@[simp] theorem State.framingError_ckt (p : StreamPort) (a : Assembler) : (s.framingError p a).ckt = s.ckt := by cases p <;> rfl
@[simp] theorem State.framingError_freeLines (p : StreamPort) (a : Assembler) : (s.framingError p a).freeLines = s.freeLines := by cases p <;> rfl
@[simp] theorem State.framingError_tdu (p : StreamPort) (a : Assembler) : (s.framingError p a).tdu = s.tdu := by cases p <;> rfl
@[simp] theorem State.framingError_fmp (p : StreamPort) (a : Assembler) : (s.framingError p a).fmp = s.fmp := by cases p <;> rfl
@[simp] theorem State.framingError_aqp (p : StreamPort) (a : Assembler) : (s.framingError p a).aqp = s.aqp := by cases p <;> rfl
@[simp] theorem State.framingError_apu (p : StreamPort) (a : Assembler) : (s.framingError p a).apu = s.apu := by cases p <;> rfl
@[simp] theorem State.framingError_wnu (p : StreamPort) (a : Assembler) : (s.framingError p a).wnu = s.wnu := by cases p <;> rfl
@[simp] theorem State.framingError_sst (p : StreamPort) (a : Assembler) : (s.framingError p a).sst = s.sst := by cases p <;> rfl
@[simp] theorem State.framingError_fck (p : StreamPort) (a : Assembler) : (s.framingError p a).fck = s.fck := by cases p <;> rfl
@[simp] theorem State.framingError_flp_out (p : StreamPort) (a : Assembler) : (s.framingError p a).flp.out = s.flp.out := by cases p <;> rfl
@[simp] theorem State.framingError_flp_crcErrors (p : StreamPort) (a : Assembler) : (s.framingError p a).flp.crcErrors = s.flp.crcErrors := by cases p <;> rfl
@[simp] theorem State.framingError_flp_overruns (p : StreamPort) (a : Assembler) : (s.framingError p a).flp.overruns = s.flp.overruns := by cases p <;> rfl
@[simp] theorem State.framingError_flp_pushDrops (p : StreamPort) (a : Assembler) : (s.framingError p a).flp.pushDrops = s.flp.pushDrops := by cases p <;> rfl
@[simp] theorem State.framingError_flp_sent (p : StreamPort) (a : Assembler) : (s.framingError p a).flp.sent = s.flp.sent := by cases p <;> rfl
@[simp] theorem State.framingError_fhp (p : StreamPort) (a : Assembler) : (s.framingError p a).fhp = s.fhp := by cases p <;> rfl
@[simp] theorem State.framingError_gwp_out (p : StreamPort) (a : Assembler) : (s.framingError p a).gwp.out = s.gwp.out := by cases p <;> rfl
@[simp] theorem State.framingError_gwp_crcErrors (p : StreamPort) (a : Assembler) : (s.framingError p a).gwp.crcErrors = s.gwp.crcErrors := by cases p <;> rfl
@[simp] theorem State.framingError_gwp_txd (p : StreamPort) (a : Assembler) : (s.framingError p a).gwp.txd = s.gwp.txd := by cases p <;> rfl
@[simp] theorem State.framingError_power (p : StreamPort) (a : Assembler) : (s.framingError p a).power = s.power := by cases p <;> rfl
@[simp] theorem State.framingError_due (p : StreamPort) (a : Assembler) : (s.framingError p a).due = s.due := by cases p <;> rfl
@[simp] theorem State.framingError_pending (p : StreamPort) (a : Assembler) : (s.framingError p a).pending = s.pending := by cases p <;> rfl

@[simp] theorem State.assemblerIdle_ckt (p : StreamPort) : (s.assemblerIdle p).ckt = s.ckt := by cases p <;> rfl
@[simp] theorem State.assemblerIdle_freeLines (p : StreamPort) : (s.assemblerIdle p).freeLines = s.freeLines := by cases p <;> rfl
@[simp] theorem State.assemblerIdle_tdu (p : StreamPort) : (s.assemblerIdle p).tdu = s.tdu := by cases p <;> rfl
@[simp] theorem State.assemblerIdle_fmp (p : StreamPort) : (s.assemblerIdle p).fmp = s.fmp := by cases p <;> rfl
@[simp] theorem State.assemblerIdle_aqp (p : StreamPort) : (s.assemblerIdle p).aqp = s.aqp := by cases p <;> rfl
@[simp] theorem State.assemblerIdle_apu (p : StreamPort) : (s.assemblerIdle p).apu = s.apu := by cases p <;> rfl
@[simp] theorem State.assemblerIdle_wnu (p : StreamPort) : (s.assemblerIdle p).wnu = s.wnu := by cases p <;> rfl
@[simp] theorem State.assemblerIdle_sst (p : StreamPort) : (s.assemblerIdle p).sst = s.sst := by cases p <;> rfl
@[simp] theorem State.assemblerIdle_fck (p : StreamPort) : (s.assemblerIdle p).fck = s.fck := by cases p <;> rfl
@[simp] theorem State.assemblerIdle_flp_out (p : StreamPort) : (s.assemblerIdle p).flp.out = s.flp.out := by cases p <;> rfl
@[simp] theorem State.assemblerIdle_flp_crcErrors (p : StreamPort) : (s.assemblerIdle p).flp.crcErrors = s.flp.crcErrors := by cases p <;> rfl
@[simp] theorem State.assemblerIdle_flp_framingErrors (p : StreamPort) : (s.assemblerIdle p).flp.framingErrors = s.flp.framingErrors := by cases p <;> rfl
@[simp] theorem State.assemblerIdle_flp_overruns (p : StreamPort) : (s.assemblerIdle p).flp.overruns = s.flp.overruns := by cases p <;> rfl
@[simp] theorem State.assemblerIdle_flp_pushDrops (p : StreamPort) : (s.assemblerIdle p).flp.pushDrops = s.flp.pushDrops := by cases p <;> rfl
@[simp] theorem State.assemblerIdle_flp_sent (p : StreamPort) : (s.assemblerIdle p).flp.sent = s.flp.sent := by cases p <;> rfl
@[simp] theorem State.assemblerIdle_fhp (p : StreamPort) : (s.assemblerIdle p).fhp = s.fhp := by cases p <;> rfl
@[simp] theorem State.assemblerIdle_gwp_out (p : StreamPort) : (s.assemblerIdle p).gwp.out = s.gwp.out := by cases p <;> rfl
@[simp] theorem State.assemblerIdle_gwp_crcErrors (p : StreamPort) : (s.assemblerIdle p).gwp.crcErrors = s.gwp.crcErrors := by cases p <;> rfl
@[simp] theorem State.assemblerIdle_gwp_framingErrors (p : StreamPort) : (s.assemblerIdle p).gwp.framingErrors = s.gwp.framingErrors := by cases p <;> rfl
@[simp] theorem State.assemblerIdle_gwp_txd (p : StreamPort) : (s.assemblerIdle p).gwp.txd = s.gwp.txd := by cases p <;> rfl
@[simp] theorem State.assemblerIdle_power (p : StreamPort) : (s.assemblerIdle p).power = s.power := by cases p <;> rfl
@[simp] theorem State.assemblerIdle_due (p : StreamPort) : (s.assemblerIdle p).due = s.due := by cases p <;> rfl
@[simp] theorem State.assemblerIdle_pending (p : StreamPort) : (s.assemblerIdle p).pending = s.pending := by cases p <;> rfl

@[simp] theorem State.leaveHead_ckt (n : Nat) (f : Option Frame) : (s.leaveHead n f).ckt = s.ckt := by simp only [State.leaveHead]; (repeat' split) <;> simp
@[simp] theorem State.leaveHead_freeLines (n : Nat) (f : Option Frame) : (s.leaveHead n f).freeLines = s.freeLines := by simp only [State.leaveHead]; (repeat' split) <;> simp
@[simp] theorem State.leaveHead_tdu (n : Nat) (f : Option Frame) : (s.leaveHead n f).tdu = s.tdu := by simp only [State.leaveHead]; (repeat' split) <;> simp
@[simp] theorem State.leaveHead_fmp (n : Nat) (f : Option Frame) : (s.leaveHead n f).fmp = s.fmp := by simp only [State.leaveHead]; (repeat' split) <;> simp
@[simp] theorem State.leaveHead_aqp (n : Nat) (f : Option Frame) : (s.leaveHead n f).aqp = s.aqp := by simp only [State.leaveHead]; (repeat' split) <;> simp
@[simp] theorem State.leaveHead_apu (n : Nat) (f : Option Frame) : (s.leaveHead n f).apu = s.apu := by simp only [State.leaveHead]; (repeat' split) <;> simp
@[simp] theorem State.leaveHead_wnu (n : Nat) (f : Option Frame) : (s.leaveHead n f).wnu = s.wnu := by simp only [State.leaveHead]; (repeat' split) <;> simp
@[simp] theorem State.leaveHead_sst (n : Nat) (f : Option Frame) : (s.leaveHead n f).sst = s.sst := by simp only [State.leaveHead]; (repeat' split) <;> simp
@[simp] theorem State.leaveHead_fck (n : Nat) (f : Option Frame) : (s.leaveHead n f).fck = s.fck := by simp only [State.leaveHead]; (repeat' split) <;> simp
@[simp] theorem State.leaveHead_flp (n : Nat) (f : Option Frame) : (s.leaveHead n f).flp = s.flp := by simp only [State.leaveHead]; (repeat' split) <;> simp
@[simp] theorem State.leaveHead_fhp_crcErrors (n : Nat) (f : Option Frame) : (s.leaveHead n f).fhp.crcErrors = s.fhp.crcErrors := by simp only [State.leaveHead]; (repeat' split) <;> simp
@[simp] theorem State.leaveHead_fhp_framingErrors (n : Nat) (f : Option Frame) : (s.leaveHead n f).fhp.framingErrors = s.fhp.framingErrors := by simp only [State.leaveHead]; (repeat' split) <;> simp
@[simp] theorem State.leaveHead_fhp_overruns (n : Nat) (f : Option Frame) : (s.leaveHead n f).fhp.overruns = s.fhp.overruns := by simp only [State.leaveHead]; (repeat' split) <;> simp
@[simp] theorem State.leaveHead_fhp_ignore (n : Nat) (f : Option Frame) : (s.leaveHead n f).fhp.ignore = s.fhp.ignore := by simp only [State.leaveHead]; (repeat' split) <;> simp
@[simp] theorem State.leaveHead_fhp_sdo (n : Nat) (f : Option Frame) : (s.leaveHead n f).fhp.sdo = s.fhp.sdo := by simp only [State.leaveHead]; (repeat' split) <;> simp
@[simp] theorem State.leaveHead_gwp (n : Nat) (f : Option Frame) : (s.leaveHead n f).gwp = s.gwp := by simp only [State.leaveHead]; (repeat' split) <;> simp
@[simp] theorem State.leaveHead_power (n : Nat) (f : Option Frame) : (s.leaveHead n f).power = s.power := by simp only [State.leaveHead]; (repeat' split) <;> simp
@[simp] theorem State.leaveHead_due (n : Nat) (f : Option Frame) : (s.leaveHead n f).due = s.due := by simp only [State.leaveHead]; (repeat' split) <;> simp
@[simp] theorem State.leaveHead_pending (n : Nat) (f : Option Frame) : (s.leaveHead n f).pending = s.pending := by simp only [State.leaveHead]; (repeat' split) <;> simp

-- TO DO --
Restate the data word for word. Begin at its first line, end at the line that contains "theorem State.framingError_aqp (p", and include both.

-- ANSWER SPACE --
@[simp] theorem State.framingError_ckt (p : StreamPort) (a : Assembler) : (s.framingError p a).ckt = s.ckt := by cases p <;> rfl
@[simp] theorem State.framingError_freeLines (p : StreamPort) (a : Assembler) : (s.framingError p a).freeLines = s.freeLines := by cases p <;> rfl
@[simp] theorem State.framingError_tdu (p : StreamPort) (a : Assembler) : (s.framingError p a).tdu = s.tdu := by cases p <;> rfl
@[simp] theorem State.framingError_fmp (p : StreamPort) (a : Assembler) : (s.framingError p a).fmp = s.fmp := by cases p <;> rfl
@[simp] theorem State.framingError_aqp (p : StreamPort) (a : Assembler) : (s.framingError p a).aqp = s.aqp := by cases p <;> rfl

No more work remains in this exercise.